No, not true (yet).
I was misinformed, though I do believe it's a planned feature. At the moment the filer's not bright enough to store the block once in cache.
________________________________
From: Page, Jeremy [mailto:jeremy.page@gilbarco.com] Sent: Thu 11/13/2008 17:05 To: Todd C. Merrill; Darren Sykes Cc: Glenn Walker; toasters@mathworks.com Subject: RE: de-dup of memory? (was Re: Snapvault slow on one specific volume?)
I don't know :)
In theory it should work. When you request data you're not requesting it from the disk, your asking for a specific block. If that block is in cache it should not matter if it's deduped (and pretending to be several blocks) or not.
-----Original Message----- From: Todd C. Merrill [mailto:tmerrill@mathworks.com] Sent: Thursday, November 13, 2008 12:04 PM To: Darren Sykes Cc: Glenn Walker; Page, Jeremy; toasters@mathworks.com Subject: de-dup of memory? (was Re: Snapvault slow on one specific volume?)

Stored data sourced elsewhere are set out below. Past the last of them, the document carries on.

/-- A task lost with its comb or die: its flow fails (R422). An atomic task before its commit mark is put back, and one past it
goes on on a comb's retirement, which the die's commit engine outlives; on a dead die its flow fails (R341, R342). -/
def State.loseTask (s : State) (dieLost : Bool) (lost : Nat) (t : HeldTask) : State :=
  if t.task.isAtomic ∧ t.killed = false ∧ (dieLost = false ∨ s.journal.any fun j => j.uid = t.uid) then s
  else s.failFlow t.ctx t.task.flow lost

/-- The atomic tasks of a comb that are past their commit mark: their last batches still leave (R341). -/
def State.committed (s : State) (ck : Nat) : List Killed :=
  (((s.comb ck).groups.map (·.2)).filter fun th => th.place.atomic && !s.journal.any fun j => j.uid = th.uid).map fun th => ⟨{ th with commit := [] }⟩

/-- The tasks that a save image holds and nobody has loaded again. -/
def Image.tasks (i : Image) : List HeldTask :=
  if i.loaded then [] else
  match i.body with
  | .group th _ _ _ => (th.place.record.map fun r => (⟨th.uid, i.ctx, r, false⟩ : HeldTask)).toList
  | .queues slots ready _ =>
    (slots.filterMap fun t => t.2.task.map fun r => (⟨t.2.uid, i.ctx, r, false⟩ : HeldTask)) ++
      ready.map fun e => (⟨e.uid, i.ctx, e.task, false⟩ : HeldTask)
  | _ => []

/-- Whether a save image holds a task, which a CTXLOAD will restore (R352). -/
def State.imaged (s : State) (uid : Nat) : Bool := s.images.any fun i => i.tasks.any fun t => t.uid = uid

/-- The aborted atomic tasks of a comb or die put back, or lost with their journal (R342); not those that a save image holds.
`target` is the comb a task goes to. -/
def State.requeueAll (s : State) (mine : JournalEnt → Bool) (lost : Nat) (target : JournalEnt → Option Nat) : State :=
  (s.journal.filter fun j => mine j && !s.imaged j.uid).foldl (fun s j => match target j with
    | some ck => s.requeue j ck
    | none => ({ s with journal := s.journal.filter fun x => decide (x.uid ≠ j.uid) } : State).failFlow j.ctx j.task.flow lost) s

/-! ## What a comb holds (R375, R394) -/

/-- A range of a grid's teams is lost: the grid completes without them, and the driver is told their indices (R394). -/
def State.loseRange (s : State) (g lo hi : Nat) : State :=
  { s with grids := s.grids.map fun (x : Grid) => if x.num = g then { x with lost := x.lost + (hi - lo) } else x,
           hive := { s.hive with teamReports := s.hive.teamReports ++ [(g, lo, hi)] } }

/-- The teams of grids on a comb are lost (R394). -/
def State.loseTeams (s : State) (ck : Nat) : State :=
  (s.comb ck).teams.foldl (fun s t => match t.2.grid with
    | some g => s.loseRange g t.2.index (t.2.index + 1)
    | none => s) s

/-- Grids that are complete now are finished. -/
def State.finishGrids (s : State) : State :=
  s.grids.foldl (fun s g => if !g.waiting && s.gridDone g then s.finishGrid g else s) s

/-- The messages in a comb of a dead die are discarded with it (R375); what their senders waited for is over. -/
def State.loseMessages (s : State) (die comb lost : Nat) : State :=
  let gone := (s.msgs.filter fun m => decide (m.stage = .arrived die comb)) ++ (s.comb (combKey die comb)).parked
  let s := { s with msgs := s.msgs.filter fun m => decide (m.stage ≠ .arrived die comb) }
  gone.foldl (fun s m => (s.discardDead m lost).flushKilled m.src) s

/-- The messages that have come to a comb whose index has passed to another: those that act on the state of the one that is gone
are discarded (R216), the others, and what is parked in HBM, enter the new one (R333, R376). -/
def State.moveMessages (s : State) (die comb heir : Nat) : State :=
  let here (m : Msg) : Bool := decide (m.stage = .arrived die comb)
  let stale (m : Msg) : Bool := m.body.perComb && m.carriesGen
  let parked := (s.comb (combKey die comb)).parked
  let gone := (s.msgs.filter fun m => here m && stale m) ++ parked.filter stale
  let s : State := { s with msgs := (s.msgs.filter fun m => !(here m && stale m)).map fun m => if here m then { m with stage := .arrived die heir } else m }
  let s := s.modComb (combKey die heir) fun c => { c with parked := c.parked ++ (parked.filter fun m => !stale m) }
  gone.foldl (fun s m => (s.discardStale m).flushKilled m.src) s

/-- A comb leaves the machine with everything it holds; `heir` is the comb its index passes to, if only the comb is retired. Its
sequence of batches goes on, with the last batches of the commits that the die performs (R341, R407). -/
def State.loseComb (s : State) (ck lost : Nat) (heir : Option Nat) : State :=
  let s := (s.comb ck).heldTasks.foldl (fun s t => s.loseTask heir.isNone lost t) s
  let s := s.loseTeams ck
  let s := match heir with
    | some h => s.moveMessages (keyDie ck) (keyComb ck) h
    | none => s.loseMessages (keyDie ck) (keyComb ck) lost
  let s := s.setComb ck (match heir with
    | some _ => { Comb.reset with seqOut := (s.comb ck).seqOut, killed := s.committed ck }
    | none => Comb.reset)
  let s := s.flushKilled ck
  let s := { s with bcasts := s.bcasts.filter fun b => decide (agentKey b.agent ≠ ck) }
  let s := (s.dies.map (·.1)).foldl (fun s d => s.modDie d fun x => { x with csubs := x.csubs.filter fun q => decide (agentKey q.agent ≠ ck) }) s
  let s := (s.ctxs.map (·.1)).foldl (fun s x => s.tornDown (keyDie ck) (keyComb ck) x) s
  s.dropCur

/-! ## Reduction trees (R429) -/

/-- The dies of a tree from one up to its root. -/
def State.climb (s : State) (t : Nat) : Nat → Nat → List Nat
  | 0, d => [d]
  | n + 1, d =>
    match (s.tree d t).bind fun x => if x.parent = 0 then none else neighbour d x.parent with
    | some p => d :: s.climb t n p
    | none => [d]

/-- The direction from a die to a neighbour. -/
def dirTo (d e : Nat) : Nat := ([1, 2, 3, 4].find? fun k => neighbour d k = some e).getD 0

/-- A tree entry of a die changed. -/
def State.modTree (s : State) (d t : Nat) (f : Tree → Tree) : State :=
  match s.tree d t with
  | some x => s.setTree d t (f x)
  | none => s

/-- A bit of MASK set or cleared. -/
def Tree.setMask (x : Tree) (k : Nat) (b : Bool) : Tree :=
  { x with mask := if x.mask.testBit k = b then x.mask else if b then x.mask + 2 ^ k else x.mask - 2 ^ k }

/-- A node and those above it, as far as they have sent their partial of a round, take it back: one more input is to come. -/
def State.takeBack (s : State) (t r : Nat) : Nat → Nat → State
  | 0, _ => s
  | n + 1, d =>
    match s.tree d t with
    | none => s
    | some x =>
      if x.sent = some r then
        let s := s.setTree d t { x with sent := none }
        match (if x.parent = 0 then none else neighbour d x.parent) with
        | none => s
        | some p =>
          let s := s.modTree p t fun y => { y with inputs := y.inputs.filter fun i => !(decide (i.dir = opposite x.parent) && decide (i.round = r)) }
          s.takeBack t r n p
      else s

/-- A die made the child of another. Of an open round, a partial it has sent another way stands as an input without contributions;
one it has still to send is waited for (R429). -/
def State.adopt (s : State) (t child parent : Nat) : State :=
  let k := dirTo parent child
  let rounds := s.openRounds s.liveDies t
  let sent (r : Nat) : Bool := (s.tree child t).any fun x => decide (x.sent = some r)
  let s := s.modTree child t fun x => { x with parent := dirTo child parent }
  let s := s.modTree parent t fun x => { x.setMask k true with inputs := x.inputs ++ (rounds.filter sent).map fun r => ⟨k, r, [], 0⟩ }
  (rounds.filter fun r => !sent r).foldl (fun s r => s.takeBack t r 36 parent) s

/-- A tree without a number on every die. -/
def State.clearTree (s : State) (t : Nat) : State :=
  s.liveDies.foldl (fun s d => s.modDie d fun x => { x with trees := Sparse.erase x.trees t }) s

/-- The children of a dead die re-parented, each to the adjacent live tree die of lowest index outside its subtree; the
state, and whether a child found no parent. -/
def State.reparent (s : State) (t : Nat) (children : List Nat) : State × Bool :=
  children.foldl (fun (p : State × Bool) c =>
    let s := p.1
    match (List.range 36).find? fun d => decide (dirTo c d ≠ 0) && (s.die d).live && (s.tree d t).isSome && !(s.climb t 36 d).contains c with
    | none => (s, true)
    | some d => (s.adopt t c d, p.2)) (s, false)

/-- The links from a new root up to a child of the dead root reversed; the path starts at the new root. -/
def State.reverseLinks (s : State) (t : Nat) : List Nat → State
  | a :: b :: rest =>
    let s := (s.modTree b t fun x => { x.setMask (dirTo b a) false with parent := dirTo b a }).modTree a t fun x => x.setMask (dirTo a b) true
    s.reverseLinks t (b :: rest)
  | _ => s

/-- A result on its way reaches every live member that waits for it (R429). -/
def State.spreadResult (s : State) (t : Nat) (r : Nat × List Word × Nat) : State :=
  s.liveDies.foldl (fun s d => s.modTree d t fun x => if x.sent = some r.1 then { x with result := some r } else x) s

/-- A tree after the death of a die (R429). The die's entry is still there; it is no longer live. -/
def State.retireTree (s : State) (dead t : Nat) : State :=
  match s.tree dead t with
  | none => s
  | some x =>
    let kids := [1, 2, 3, 4].filterMap fun k => if x.mask.testBit k then (neighbour dead k).bind fun d => if (s.tree d t).isSome then some d else none else none
    let open' := s.openRounds (if x.parent = 0 then s.liveDies else dead :: s.liveDies) t
    let s := s.modDie dead fun y => { y with trees := Sparse.erase y.trees t }
    let root := decide (x.parent = 0)
    let there := s.liveDies.findSome? fun d => (s.tree d t).bind fun y => y.result
    let s := match (if root then there else match x.result with
        | some r => some r
        | none => there) with
      | some r => s.spreadResult t r
      | none => s
    let holds (r : Nat) : Bool := (x.inputs.any fun i => decide (i.round = r) && decide (0 < i.n)) && decide (x.sent ≠ some r)
    let s := (open'.filter fun r => root || holds r).foldl (fun s r => s.abortRound t r) s
    let r :=
      if root then
        match (List.range 36).find? fun d => decide (dirTo dead d ≠ 0) && (s.die d).live && (s.tree d t).isSome with
        | none => (s, !kids.isEmpty)
        | some n =>
          let path := (s.climb t 36 n).filter fun d => decide (d ≠ dead)
          let s := (s.reverseLinks t path).modTree n t fun y => { y with parent := 0 }
          s.reparent t (kids.filter fun d => !path.contains d)
      else
        let s := match neighbour dead x.parent with
          | some p => s.modTree p t fun y => y.setMask (opposite x.parent) false
          | none => s
        s.reparent t kids
    if r.2 then ((r.1.treeRounds r.1.liveDies t).foldl (fun s r => s.abortRound t r) r.1).clearTree t else r.1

On Wed, 15 Oct 2008, Darren Sykes wrote:
I¹d say it was probably the bug; in theory dedup should increase performance in that situation as the block would be stored in the cache and therefore we wouldn¹t need to go to disk to get that data.
Is this true?
Is memory "de-dup'ed" as well? That is, when you access a file through the cache, if it ends up at a de-dup'ed block, is it really the same block in *memory*, too? Or, is the path through memory/cache unique and only the final disk store de-dup'ed?